As the values of the matrix, “1” is represented when an AP expressed in the column executes transmission, if an AP expressed in the row is allowed to receive it, and “0” is represented if not allowed to receive it. In a case, for example, where the reception AP is the AP1 and the transmission AP is the AP3, “0” representing that they are not allowed to receive from each other is recited in the first row, the third column in the matrix. When the transmission and the reception APs are the same AP (first row, first column, second row, the second column, . . . n-row, n-column), “1” is represented.
While in the present exemplary embodiment, the row of the matrix represents a reception AP and the column represents a transmission AP, the reverse is possible (i.e. the row of the matrix represents a transmission AP and the column represents a reception AP). As described above, as compared with an ordinary method in which a value of reception power is recited as it is, reciting an AP-AP receivability relationship as a matrix enables the number of other APs which are allowed to receive from a certain AP to be seized with ease. Another advantage is easiness to handle for a user of simulation who executes setting.

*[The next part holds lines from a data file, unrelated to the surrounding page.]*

-- ==== Sys2Proof/Machine/Engine.lean ====
section
/-! DEFINITION. Whose turn it is, the engine's step, which is the completion of the command in flight (spec/10_state.md
R39, R40), and how a command word given from outside comes to be in flight. -/

namespace Sys2Proof.Machine

/-- The three kinds of event (R205): a change of the reset input, a completion step, a step of the host. -/
inductive Turn where
  | reset (level : Bool)
  | engine
  | host
deriving DecidableEq, Repr

/-- R205, R39: a change of the reset input that is due takes priority over everything; else the engine completes when a
command is in flight, reset is not applied (R241) and its LATENCY has run out; else it is the host's turn. -/
def State.turn (s : State) : Turn :=
  match s.dueChange with
  | some level => .reset level
  | none => if s.status.busy && !s.inReset && s.delay == 0 then .engine else .host

/-- R36, R40: decoding happens at completion, from the latched word LCMD. -/
def State.fetch (s : State) : Decoded := decode s.lcmd

/-- R40, R77: the completion step. A word that is no command completes with ILLEGAL (R201). -/
def engineStep (s : State) : Host.Outcome State Fault Refusal :=
  match s.fetch with
  | .command i => exec i s
  | .rejected _ => .next (s.complete (.err .illegal))

/-- The state in which the host's write of the command word v has just been accepted (R36) and its completion is the
next step: LATENCY 0, reset not applied, and no change of the reset input to come (assumption 5). -/
def State.withCommand (s : State) (v : BusWord) : State :=
  { s.accept v with delay := 0, resetPin := !s.params.resetActive, pinChanges := [] }

end Sys2Proof.Machine
end

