theorem witness_RunScriptEndToEnd :
    Inv (pending (runScript Params.default .mulmod 2 10 1000)) ∧
    (pending (runScript Params.default .mulmod 2 10 1000)).status.busy = false ∧
    (pending (runScript Params.default .mulmod 2 10 1000)).inReset = false ∧
    (pending (runScript Params.default .mulmod 2 10 1000)).pinChanges = [] ∧ 1000 < 2 ^ State.reset.params.W ∧
    execReference Params.default (encode .mulmod) 2 10 1000 = .ok 20 false false ∧
    execReference Params.default (encode .mulmod) 2 10 0 = .err .modzero :=
  ⟨pending_inv _, rfl, rfl, rfl, by decide, by decide, by decide⟩

end Sys2Proof.Tests
end

/-! Proofs of the statements of 10_state.md: the completion step, BUSY, OVR, and what a write of CMD does. -/

namespace Sys2Proof.Machine

open Sys2Proof.Claim

/-! ### Whose turn it is, in the words of the statements -/

theorem quietFor_zero_iff {s : State} : quietFor 0 s ↔ s.dueChange = none := dueChange_eq_none.symm

theorem completionDue_iff {s : State} : completionDue s ↔ s.turn = .engine := by
  rw [turn_eq_engine, ← quietFor_zero_iff, completionDue]

theorem appliesReset_iff {s : State} : appliesReset s ↔ s.turn = .reset s.params.resetActive := by
  rw [turn_eq_reset, dueChange_eq_some, appliesReset]

theorem turn_of_hostTurn {s : State} (h : hostTurn s) : s.turn = .host := by
  obtain ⟨quiet, idle⟩ := h
  refine turn_eq_host.2 ⟨quietFor_zero_iff.1 quiet, ?_⟩
  rintro ⟨busy, -, due⟩
  rcases idle with idle | left
  · rw [idle] at busy; cases busy
  · omega

/-- Only a completion held up by reset separates the model's turn from `hostTurn`. -/
theorem hostTurn_iff {s : State} (hr : s.inReset = false) : hostTurn s ↔ s.turn = .host := by
  refine ⟨turn_of_hostTurn, fun turn => ?_⟩
  obtain ⟨quiet, idle⟩ := turn_eq_host.1 turn
  refine ⟨quietFor_zero_iff.2 quiet, ?_⟩
  cases busy : s.status.busy with
  | false => exact .inl rfl
  | true => exact .inr (Nat.pos_of_ne_zero fun due => idle ⟨busy, hr, due⟩)

/-! ### A host step that writes CMD, and one that does not -/

theorem step_writesCmd {s : State} {v : BusWord} (turn : s.turn = .host) (hr : s.inReset = false) (w : writesCmd s v) :
    step s = .next (((s.elapse.withHost s.host.tail).writeCmd v).respond .ok) := by
  obtain ⟨rest, hm⟩ := w
  rw [step_write turn hr hm, busWrite_cmd, hm, List.tail_cons]
  rfl

/-- R37: the write is dropped while a command is in flight. -/
theorem step_dropsCommand {s : State} {v : BusWord} (turn : s.turn = .host) (hr : s.inReset = false)
    (w : writesCmd s v) (busy : s.status.busy = true) :
    step s = .next ((s.elapse.withHost s.host.tail).dropCommand.respond .ok) := by
  rw [step_writesCmd turn hr w, State.writeCmd, if_pos (by simp [busy])]

/-- R36, R39: the write is accepted, and the command's LATENCY drawn, by an idle machine. -/
theorem step_acceptsCommand {s : State} {v : BusWord} (turn : s.turn = .host) (hr : s.inReset = false)
    (w : writesCmd s v) (idle : s.status.busy = false) :
    step s = .next (((s.elapse.withHost s.host.tail).accept v).drawLatency.respond .ok) := by
  rw [step_writesCmd turn hr w, State.writeCmd, if_neg (by simp [idle])]

/-- R242: a step that is the host's and answers a state performs its move outside reset. -/
theorem inReset_of_writesCmd {s t : State} {v : BusWord} (h : step s = .next t) (turn : s.turn = .host)
    (w : writesCmd s v) : s.inReset = false := by
  obtain ⟨rest, hm⟩ := w
  cases hr : s.inReset with
  | false => rfl
  | true => rw [step_in_reset turn hr hm] at h; cases h

theorem hostTurn_and_writesCmd_iff {s t : State} (h : step s = .next t) :
    (hostTurn s ∧ ∃ v, writesCmd s v) ↔ s.turn = .host ∧ ∃ v, writesCmd s v :=
  ⟨fun ⟨turn, w⟩ => ⟨turn_of_hostTurn turn, w⟩,
    fun ⟨turn, v, w⟩ => ⟨(hostTurn_iff (inReset_of_writesCmd h turn w)).2 turn, v, w⟩⟩

/-- A bus write that is no legal write of CMD leaves STATUS. -/
theorem busWrite_status {s : State} {off n : Nat} (v : BitVec (8 * n)) (h : ¬(n = 4 ∧ off = 4)) :
    (s.busWrite off n v).status = s.status := by
  rcases busWrite_cases s off n v with e | ⟨r, k, -, -, -, -, e⟩ | ⟨hn, ho, -⟩
  · rw [e]
  · rw [e, State.setReg_status]
  · exact absurd ⟨hn, ho⟩ h

/-- A step of the host that does not write CMD leaves STATUS. -/
theorem hostStep_status_of_no_writesCmd {s t : State} (h : hostStep s = .next t) (no : ∀ v, ¬ writesCmd s v) :
    t.status = s.status := by
  rcases hostStep_cases h with ⟨-, rfl⟩ | ⟨off, n, rest, -, -, rfl⟩ | ⟨off, n, v, rest, hm, -, rfl⟩ |
    ⟨rest, -, -, rfl⟩ | ⟨rest, -, -, rfl⟩
  · rfl
  · rfl
  · refine busWrite_status v ?_
    rintro ⟨rfl, rfl⟩
    exact no v ⟨rest, hm⟩
  · exact State.pollStep_status ..
  · exact State.pollStep_status ..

In the setting of a terminal belonging AP (Step S214), only the information about how many terminals each AP has assigned may be set without setting an assignment relationship between each terminal and an AP one by one. In this case, processing related to a terminal (Step S811 and Step S211) will be omitted to determine how many terminals belong to each AP (Step S212). Then, based on the determination, set only the number of terminals belonging to each AP (Step S214).

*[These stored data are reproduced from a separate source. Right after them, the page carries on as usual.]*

/-- Slots 0x00 to 0x0F. -/
def baseRow0 : List Descriptor := [
  row "NOP" .gb (.plain .nop),
  row "LD BC,nn" .gb (.imm16 .ld_BC_nn) (immSize := 2),
  row "LD (BC),A" .gb (.plain .ld_atBC_A),
  row "INC BC" .gb (.plain .inc_BC),
  row "INC B" .gb (.plain .inc_B),
  row "DEC B" .gb (.plain .dec_B),
  row "LD B,n" .gb (.imm8 .ld_B_n) (immSize := 1),
  row "RLCA" .gb (.plain .rlca),
  row "LD (nn),SP" .gb (.imm16 .ld_atNN_SP) (immSize := 2),
  row "ADD HL,BC" .gk (.plain .add_HL_BC),
  row "LD A,(BC)" .gb (.plain .ld_A_atBC),
  row "DEC BC" .gb (.plain .dec_BC),
  row "INC C" .gb (.plain .inc_C),
  row "DEC C" .gb (.plain .dec_C),
  row "LD C,n" .gb (.imm8 .ld_C_n) (immSize := 1),
  row "RRCA" .gk (.plain .rrca)]

/-- Slots 0x10 to 0x1F. -/
def baseRow1 : List Descriptor := [
  row "STOP" .gk (.imm8 .stop) (immSize := 1),
  row "LD DE,nn" .gb (.imm16 .ld_DE_nn) (immSize := 2),
  row "LD (DE),A" .gb (.plain .ld_atDE_A),
  row "INC DE" .gb (.plain .inc_DE),
  row "INC D" .gb (.plain .inc_D),
  row "DEC D" .gb (.plain .dec_D),
  row "LD D,n" .gb (.imm8 .ld_D_n) (immSize := 1),
  row "RLA" .gb (.plain .rla),
  row "JR d" .gb (.disp .jr_d) (hasDisp := true),
  row "ADD HL,DE" .gk (.plain .add_HL_DE),
  row "LD A,(DE)" .gb (.plain .ld_A_atDE),
  row "DEC DE" .gb (.plain .dec_DE),
  row "INC E" .gb (.plain .inc_E),
  row "DEC E" .gb (.plain .dec_E),
  row "LD E,n" .gb (.imm8 .ld_E_n) (immSize := 1),
  row "RRA" .gk (.plain .rra)]

/-- Slots 0x20 to 0x2F. -/
def baseRow2 : List Descriptor := [
  row "JR NZ,d" .gb (.disp .jr_NZ_d) (hasDisp := true),
  row "LD HL,nn" .gb (.imm16 .ld_HL_nn) (immSize := 2),
  row "LD (HL+),A" .gb (.plain .ld_atHLinc_A),
  row "INC HL" .gb (.plain .inc_HL),
  row "INC H" .gb (.plain .inc_H),
  row "DEC H" .gb (.plain .dec_H),
  row "LD H,n" .gb (.imm8 .ld_H_n) (immSize := 1),
  row "DAA" .gk (.plain .daa),
  row "JR Z,d" .gb (.disp .jr_Z_d) (hasDisp := true),
  row "ADD HL,HL" .gk (.plain .add_HL_HL),
  row "LD A,(HL+)" .gb (.plain .ld_A_atHLinc),
  row "DEC HL" .gb (.plain .dec_HL),
  row "INC L" .gb (.plain .inc_L),
  row "DEC L" .gb (.plain .dec_L),
  row "LD L,n" .gb (.imm8 .ld_L_n) (immSize := 1),
  row "CPL" .gk (.plain .cpl)]

/-- Slots 0x30 to 0x3F. -/
def baseRow3 : List Descriptor := [
  row "JR NC,d" .gb (.disp .jr_NC_d) (hasDisp := true),
  row "LD SP,nn" .gb (.imm16 .ld_SP_nn) (immSize := 2),
  row "LD (HL-),A" .gb (.plain .ld_atHLdec_A),
  row "INC SP" .gb (.plain .inc_SP),
  row "INC (HL)" .gb (.plain .inc_atHL),
  row "DEC (HL)" .gb (.plain .dec_atHL),
  row "LD (HL),n" .gb (.imm8 .ld_atHL_n) (immSize := 1),
  row "SCF" .gk (.plain .scf),
  row "JR C,d" .gb (.disp .jr_C_d) (hasDisp := true),
  row "ADD HL,SP" .gk (.plain .add_HL_SP),
  row "LD A,(HL-)" .gb (.plain .ld_A_atHLdec),
  row "DEC SP" .gb (.plain .dec_SP),
  row "INC A" .gb (.plain .inc_A),
  row "DEC A" .gb (.plain .dec_A),
  row "LD A,n" .gb (.imm8 .ld_A_n) (immSize := 1),
  row "CCF" .gk (.plain .ccf)]

/-- Slots 0x40 to 0x4F. -/
def baseRow4 : List Descriptor := [
  row "LD B,B" .gb (.plain .ld_B_B),
  row "LD B,C" .gb (.plain .ld_B_C),
  row "LD B,D" .gb (.plain .ld_B_D),
  row "LD B,E" .gb (.plain .ld_B_E),
  row "LD B,H" .gb (.plain .ld_B_H),
  row "LD B,L" .gb (.plain .ld_B_L),
  row "LD B,(HL)" .gb (.plain .ld_B_atHL),
  row "LD B,A" .gb (.plain .ld_B_A),
  row "LD C,B" .gb (.plain .ld_C_B),
  row "LD C,C" .gb (.plain .ld_C_C),
  row "LD C,D" .gb (.plain .ld_C_D),
  row "LD C,E" .gb (.plain .ld_C_E),
  row "LD C,H" .gb (.plain .ld_C_H),
  row "LD C,L" .gb (.plain .ld_C_L),
  row "LD C,(HL)" .gb (.plain .ld_C_atHL),
  row "LD C,A" .gb (.plain .ld_C_A)]

/-- Slots 0x50 to 0x5F. -/
def baseRow5 : List Descriptor := [
  row "LD D,B" .gb (.plain .ld_D_B),
  row "LD D,C" .gb (.plain .ld_D_C),
  row "LD D,D" .gb (.plain .ld_D_D),
  row "LD D,E" .gb (.plain .ld_D_E),
  row "LD D,H" .gb (.plain .ld_D_H),
  row "LD D,L" .gb (.plain .ld_D_L),
  row "LD D,(HL)" .gb (.plain .ld_D_atHL),
  row "LD D,A" .gb (.plain .ld_D_A),
  row "LD E,B" .gb (.plain .ld_E_B),
  row "LD E,C" .gb (.plain .ld_E_C),
  row "LD E,D" .gb (.plain .ld_E_D),
  row "LD E,E" .gb (.plain .ld_E_E),
  row "LD E,H" .gb (.plain .ld_E_H),
  row "LD E,L" .gb (.plain .ld_E_L),
  row "LD E,(HL)" .gb (.plain .ld_E_atHL),
  row "LD E,A" .gb (.plain .ld_E_A)]

/-- Slots 0x60 to 0x6F. -/
def baseRow6 : List Descriptor := [
  row "LD H,B" .gb (.plain .ld_H_B),
  row "LD H,C" .gb (.plain .ld_H_C),
  row "LD H,D" .gb (.plain .ld_H_D),
  row "LD H,E" .gb (.plain .ld_H_E),
  row "LD H,H" .gb (.plain .ld_H_H),
  row "LD H,L" .gb (.plain .ld_H_L),
  row "LD H,(HL)" .gb (.plain .ld_H_atHL),
  row "LD H,A" .gb (.plain .ld_H_A),
  row "LD L,B" .gb (.plain .ld_L_B),
  row "LD L,C" .gb (.plain .ld_L_C),
  row "LD L,D" .gb (.plain .ld_L_D),
  row "LD L,E" .gb (.plain .ld_L_E),
  row "LD L,H" .gb (.plain .ld_L_H),
  row "LD L,L" .gb (.plain .ld_L_L),
  row "LD L,(HL)" .gb (.plain .ld_L_atHL),
  row "LD L,A" .gb (.plain .ld_L_A)]

/-- Slots 0x70 to 0x7F. -/
def baseRow7 : List Descriptor := [
  row "LD (HL),B" .gb (.plain .ld_atHL_B),
  row "LD (HL),C" .gb (.plain .ld_atHL_C),
  row "LD (HL),D" .gb (.plain .ld_atHL_D),
  row "LD (HL),E" .gb (.plain .ld_atHL_E),
  row "LD (HL),H" .gb (.plain .ld_atHL_H),
  row "LD (HL),L" .gb (.plain .ld_atHL_L),
  row "HALT" .gk (.plain .halt),
  row "LD (HL),A" .gb (.plain .ld_atHL_A),
  row "LD A,B" .gb (.plain .ld_A_B),
  row "LD A,C" .gb (.plain .ld_A_C),
  row "LD A,D" .gb (.plain .ld_A_D),
  row "LD A,E" .gb (.plain .ld_A_E),
  row "LD A,H" .gb (.plain .ld_A_H),
  row "LD A,L" .gb (.plain .ld_A_L),
  row "LD A,(HL)" .gb (.plain .ld_A_atHL),
  row "LD A,A" .gb (.plain .ld_A_A)]

/-- Slots 0x80 to 0x8F. -/
def baseRow8 : List Descriptor := [
  row "ADD A,B" .gk (.plain .add_A_B),
  row "ADD A,C" .gk (.plain .add_A_C),
  row "ADD A,D" .gk (.plain .add_A_D),
  row "ADD A,E" .gk (.plain .add_A_E),
  row "ADD A,H" .gk (.plain .add_A_H),
  row "ADD A,L" .gk (.plain .add_A_L),
  row "ADD A,(HL)" .gk (.plain .add_A_atHL),
  row "ADD A,A" .gk (.plain .add_A_A),
  row "ADC A,B" .gk (.plain .adc_A_B),
  row "ADC A,C" .gk (.plain .adc_A_C),
  row "ADC A,D" .gk (.plain .adc_A_D),
  row "ADC A,E" .gk (.plain .adc_A_E),
  row "ADC A,H" .gk (.plain .adc_A_H),
  row "ADC A,L" .gk (.plain .adc_A_L),
  row "ADC A,(HL)" .gk (.plain .adc_A_atHL),
  row "ADC A,A" .gk (.plain .adc_A_A)]

/-- Slots 0x90 to 0x9F. -/
def baseRow9 : List Descriptor := [
  row "SUB B" .gk (.plain .sub_B),
  row "SUB C" .gk (.plain .sub_C),
  row "SUB D" .gk (.plain .sub_D),
  row "SUB E" .gk (.plain .sub_E),
  row "SUB H" .gk (.plain .sub_H),
  row "SUB L" .gk (.plain .sub_L),
  row "SUB (HL)" .gk (.plain .sub_atHL),
  row "SUB A" .gk (.plain .sub_A),
  row "SBC A,B" .gk (.plain .sbc_A_B),
  row "SBC A,C" .gk (.plain .sbc_A_C),
  row "SBC A,D" .gk (.plain .sbc_A_D),
  row "SBC A,E" .gk (.plain .sbc_A_E),
  row "SBC A,H" .gk (.plain .sbc_A_H),
  row "SBC A,L" .gk (.plain .sbc_A_L),
  row "SBC A,(HL)" .gk (.plain .sbc_A_atHL),
  row "SBC A,A" .gk (.plain .sbc_A_A)]

/-- Slots 0xA0 to 0xAF. -/
def baseRowA : List Descriptor := [
  row "AND B" .gk (.plain .and_B),
  row "AND C" .gk (.plain .and_C),
  row "AND D" .gk (.plain .and_D),
  row "AND E" .gk (.plain .and_E),
  row "AND H" .gk (.plain .and_H),
  row "AND L" .gk (.plain .and_L),
  row "AND (HL)" .gk (.plain .and_atHL),
  row "AND A" .gk (.plain .and_A),
  row "XOR B" .gb (.plain .xor_B),
  row "XOR C" .gb (.plain .xor_C),
  row "XOR D" .gb (.plain .xor_D),
  row "XOR E" .gb (.plain .xor_E),
  row "XOR H" .gb (.plain .xor_H),
  row "XOR L" .gb (.plain .xor_L),
  row "XOR (HL)" .gb (.plain .xor_atHL),
  row "XOR A" .gb (.plain .xor_A)]

/-- Slots 0xB0 to 0xBF. -/
def baseRowB : List Descriptor := [
  row "OR B" .gk (.plain .or_B),
  row "OR C" .gk (.plain .or_C),
  row "OR D" .gk (.plain .or_D),
  row "OR E" .gk (.plain .or_E),
  row "OR H" .gk (.plain .or_H),
  row "OR L" .gk (.plain .or_L),
  row "OR (HL)" .gk (.plain .or_atHL),
  row "OR A" .gk (.plain .or_A),
  row "CP B" .gk (.plain .cp_B),
  row "CP C" .gk (.plain .cp_C),
  row "CP D" .gk (.plain .cp_D),
  row "CP E" .gk (.plain .cp_E),
  row "CP H" .gk (.plain .cp_H),
  row "CP L" .gk (.plain .cp_L),
  row "CP (HL)" .gk (.plain .cp_atHL),
  row "CP A" .gk (.plain .cp_A)]

/-- Slots 0xC0 to 0xCF. -/
def baseRowC : List Descriptor := [
  row "RET NZ" .gk (.plain .ret_NZ),
  row "POP BC" .gb (.plain .pop_BC),
  row "JP NZ,nn" .gk (.imm16 .jp_NZ_nn) (immSize := 2),
  row "JP nn" .gk (.imm16 .jp_nn) (immSize := 2),
  row "CALL NZ,nn" .gk (.imm16 .call_NZ_nn) (immSize := 2),
  row "PUSH BC" .gb (.plain .push_BC),
  row "ADD A,n" .gk (.imm8 .add_A_n) (immSize := 1),
  row "RST 00h" .gk (.plain .rst_00h),
  row "RET Z" .gk (.plain .ret_Z),
  row "RET" .gk (.plain .ret),
  row "JP Z,nn" .gk (.imm16 .jp_Z_nn) (immSize := 2),
  row "PREFIX CB" .escape .escape,
  row "CALL Z,nn" .gk (.imm16 .call_Z_nn) (immSize := 2),
  row "CALL nn" .gb (.imm16 .call_nn) (immSize := 2),
  row "ADC A,n" .gk (.imm8 .adc_A_n) (immSize := 1),
  row "RST 08h" .gk (.plain .rst_08h)]

/-- Slots 0xD0 to 0xDF. -/
def baseRowD : List Descriptor := [
  row "RET NC" .gk (.plain .ret_NC),
  row "POP DE" .gb (.plain .pop_DE),
  row "JP NC,nn" .gk (.imm16 .jp_NC_nn) (immSize := 2),
  row "ILLEGAL" .undefined .undefined,
  row "CALL NC,nn" .gk (.imm16 .call_NC_nn) (immSize := 2),
  row "PUSH DE" .gb (.plain .push_DE),
  row "SUB n" .gk (.imm8 .sub_n) (immSize := 1),
  row "RST 10h" .gk (.plain .rst_10h),
  row "RET C" .gk (.plain .ret_C),
  row "RETI" .gk (.plain .reti),
  row "JP C,nn" .gk (.imm16 .jp_C_nn) (immSize := 2),
  row "ILLEGAL" .undefined .undefined,
  row "CALL C,nn" .gk (.imm16 .call_C_nn) (immSize := 2),
  row "ILLEGAL" .undefined .undefined,
  row "SBC A,n" .gk (.imm8 .sbc_A_n) (immSize := 1),
  row "RST 18h" .gk (.plain .rst_18h)]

On the other hand, when executing simulation taking terminal movement into consideration, seize a situation of radio wave propagation between an AP and a terminal at each time point (Step S211) to set information about an AP to which each terminal belongs at each time point seized (Step S214). Then, by changing an AP to which each terminal belongs at each time point when executing the simulation at Step S215 which will be described later, simulate behavior of a moving terminal.

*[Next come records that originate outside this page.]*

/-- R103: a frame is its steps: where they all complete its status is `Ok` and its state theirs, and it
stops at once in a halted, stopped or faulted machine. -/
def Obligations.AFrameIsItsSteps : Prop :=
  (∀ (n : Nat) (s t : State), core.run (n + 1) s = .next t → t.Running →
    runInstructions (n + 1) s = (.ok, t)) ∧
  (∀ (n : Nat) (s : State), ¬ s.Running → runInstructions (n + 1) s = runInstruction s) ∧
  ∀ s : State, runFrame s = runInstructions Config.frameInstructions s

/-! ### Pairs and the stack -/

/-- R13: splitting and merging are inverse, and a pair reads back as written, but for the low nibble of
`F` in `AF`. -/
def Obligations.PairsReadBackAsWritten : Prop :=
  (∀ hi lo : Byte, (mkWord hi lo).toNat = hi.toNat * 256 + lo.toNat) ∧
  (∀ v : Word, mkWord (hiByte v) (loByte v) = v) ∧
  (∀ hi lo : Byte, hiByte (mkWord hi lo) = hi ∧ loByte (mkWord hi lo) = lo) ∧
  ∀ (s : State) (q : RP2) (v : Word),
    (s.setRP2 q v).rp2 q = if q = .af then v &&& 0xFFF0 else v

/-- R214 (the spec's own inference, "derived: from rules R210 to R212"): pushing values and popping as many
restores `sp`, for any number; and while the pushed region does not overlap itself the values come back in
reverse order. A pushed pair pops back, `AF` up to its mask. -/
def Obligations.StackRoundTrip : Prop :=
  (∀ (vs : List Word) (s : State),
    (popAll vs.length (pushAll vs s)).2.sp = s.sp ∧
    (2 * vs.length ≤ 65536 → (popAll vs.length (pushAll vs s)).1 = vs.reverse)) ∧
  ∀ (s : State) (q : RP2),
    ((s.push16 (s.rp2 q)).drop16.setRP2 q (s.push16 (s.rp2 q)).top16).rp2 q =
      if q = .af then s.af &&& 0xFFF0 else s.rp2 q

/-! ### `NOP` and the loads -/

/-- R102. -/
def Obligations.NopEffect : Prop :=
  encode .nop = [0x00] ∧
  ∀ s : State, ∃ t, exec .nop s = .next t ∧ t.pc = s.pc + 1 ∧ Frame {} s t

/-- R111. -/
def Obligations.LoadRegisterFromRegister : Prop :=
  ∀ (i : Instr) (dst src : Reg8), i.form = .ldReg dst src →
    encode i = [0b01#2 ++ dst.code ++ src.code] ∧
    ∀ s : State, ∃ t, exec i s = .next t ∧ t.reg dst = s.reg src ∧ t.pc = s.pc + 1 ∧
      Frame { regs := [dst] } s t

/-- R112, R113. -/
def Obligations.LoadAndStoreThroughHL : Prop :=
  (∀ (i : Instr) (dst : Reg8), i.form = .ldFromHL dst →
    encode i = [0b01#2 ++ dst.code ++ 0b110#3] ∧
    ∀ s : State, ∃ t, exec i s = .next t ∧ t.reg dst = s.readMem s.hl ∧ t.pc = s.pc + 1 ∧
      Frame { regs := [dst] } s t) ∧
  ∀ (i : Instr) (src : Reg8), i.form = .ldToHL src →
    encode i = [0b01110#5 ++ src.code] ∧
    ∀ s : State, ∃ t, exec i s = .next t ∧ t.readMem s.hl = s.reg src ∧ t.pc = s.pc + 1 ∧
      Frame { stores := [s.hl] } s t

/-- R114, R115. -/
def Obligations.LoadByteImmediate : Prop :=
  (∀ (i : Instr) (dst : Reg8) (n : Byte), i.form = .ldImm dst n →
    encode i = [0b00#2 ++ dst.code ++ 0b110#3, n] ∧
    ∀ s : State, ∃ t, exec i s = .next t ∧ t.reg dst = n ∧ t.pc = s.pc + 2 ∧
      Frame { regs := [dst] } s t) ∧
  ∀ n : Byte, encode (.ld_atHL_n n) = [0x36, n] ∧
    ∀ s : State, ∃ t, exec (.ld_atHL_n n) s = .next t ∧ t.readMem s.hl = n ∧ t.pc = s.pc + 2 ∧
      Frame { stores := [s.hl] } s t

/-- R116: the first immediate byte is the low one. -/
def Obligations.LoadPairImmediate : Prop :=
  ∀ (i : Instr) (p : RP) (nn : Word), i.form = .ldPairImm p nn →
    encode i = [0b00#2 ++ p.code ++ 0b0001#4, loByte nn, hiByte nn] ∧
    ∀ s : State, ∃ t, exec i s = .next t ∧ t.rp p = nn ∧ t.pc = s.pc + 3 ∧
      Frame { regs := p.regs, sp := p == .sp } s t

/-- R117 to R122. -/
def Obligations.AccumulatorThroughPairOrAddress : Prop :=
  (encode .ld_atBC_A = [0x02] ∧ ∀ s : State, ∃ t, exec .ld_atBC_A s = .next t ∧
    t.readMem s.bc = s.a ∧ t.pc = s.pc + 1 ∧ Frame { stores := [s.bc] } s t) ∧
  (encode .ld_atDE_A = [0x12] ∧ ∀ s : State, ∃ t, exec .ld_atDE_A s = .next t ∧
    t.readMem s.de = s.a ∧ t.pc = s.pc + 1 ∧ Frame { stores := [s.de] } s t) ∧
  (encode .ld_A_atBC = [0x0A] ∧ ∀ s : State, ∃ t, exec .ld_A_atBC s = .next t ∧
    t.a = s.readMem s.bc ∧ t.pc = s.pc + 1 ∧ Frame { regs := [.a] } s t) ∧
  (encode .ld_A_atDE = [0x1A] ∧ ∀ s : State, ∃ t, exec .ld_A_atDE s = .next t ∧
    t.a = s.readMem s.de ∧ t.pc = s.pc + 1 ∧ Frame { regs := [.a] } s t) ∧
  (∀ nn : Word, encode (.ld_atNN_A nn) = [0xEA, loByte nn, hiByte nn] ∧
    ∀ s : State, ∃ t, exec (.ld_atNN_A nn) s = .next t ∧
      t.readMem nn = s.a ∧ t.pc = s.pc + 3 ∧ Frame { stores := [nn] } s t) ∧
  ∀ nn : Word, encode (.ld_A_atNN nn) = [0xFA, loByte nn, hiByte nn] ∧
    ∀ s : State, ∃ t, exec (.ld_A_atNN nn) s = .next t ∧
      t.a = s.readMem nn ∧ t.pc = s.pc + 3 ∧ Frame { regs := [.a] } s t

/-- R124 to R127: the high page. -/
def Obligations.AccumulatorThroughHighPage : Prop :=
  (∀ n : Byte, encode (.ldh_atN_A n) = [0xE0, n] ∧
    ∀ s : State, ∃ t, exec (.ldh_atN_A n) s = .next t ∧
      t.readMem (0xFF00 + n.setWidth 16) = s.a ∧ t.pc = s.pc + 2 ∧
      Frame { stores := [0xFF00 + n.setWidth 16] } s t) ∧
  (∀ n : Byte, encode (.ldh_A_atN n) = [0xF0, n] ∧
    ∀ s : State, ∃ t, exec (.ldh_A_atN n) s = .next t ∧
      t.a = s.readMem (0xFF00 + n.setWidth 16) ∧ t.pc = s.pc + 2 ∧ Frame { regs := [.a] } s t) ∧
  (encode .ld_atC_A = [0xE2] ∧ ∀ s : State, ∃ t, exec .ld_atC_A s = .next t ∧
    t.readMem (0xFF00 + s.c.setWidth 16) = s.a ∧ t.pc = s.pc + 1 ∧
    Frame { stores := [0xFF00 + s.c.setWidth 16] } s t) ∧
  encode .ld_A_atC = [0xF2] ∧ ∀ s : State, ∃ t, exec .ld_A_atC s = .next t ∧
    t.a = s.readMem (0xFF00 + s.c.setWidth 16) ∧ t.pc = s.pc + 1 ∧ Frame { regs := [.a] } s t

Next, the other simulation condition setting unit 104 sets other simulation conditions (Step S813). At Step S813, similarly to the case of the method shown in FIG. 8, set a traffic load, traffic characteristics, transmission path error characteristic and the like.
Traffic load is equivalent to setting traffic generated by each terminal. Assuming voice communication, for example, a traffic load is equivalent to the number of calls. In quality evaluation of a wireless LAN, a traffic load generated per one cell formed by one AP and a terminal belonging to the AP becomes a crucial index at the time of evaluating the amount of accommodations. Then, a traffic load per cell depends in general on the number of terminals in the cell.
Setting in a manner as described above requires each terminal to be set to generate the same traffic load. In this case, a traffic load of each cell will be a value dependent on the number of terminals in the cell.
The traffic characteristics depend on a kind of traffic to be evaluated, for example, voice communication, Web browsing, file transfer or data base access. As to transmission path error characteristic, because there exists a transmission error on a radio transmission path, such a characteristic is set as a transmission path error characteristic.
As described in the foregoing, the processing at Step S810 is the processing for setting various kinds of conditions for executing simulation. While in the flow chart shown in FIG. 2, illustrated is sequential execution of each step, as to items having no dependency on each other (e.g. the processing at Step S813 and processing at other steps), execution order is not limited in particular.
When the condition setting is completed, the network simulation unit 105 executes network simulation according to the set condition (Step S215).
As compared with common network simulation (e.g. the processing at Step S814 in FIG. 8), the processing at Step S215 differs in handling a wireless radio wave propagation situation, that is, information indicating whether a radio wave of a certain radio node reaches other radio node or not. In common network simulation, because radio wave propagation situations related to all the APs and all the terminals are set, whether a packet transmitted by a certain radio node can be received by other radio node or not depends on a radio wave propagation situation of each individual radio node.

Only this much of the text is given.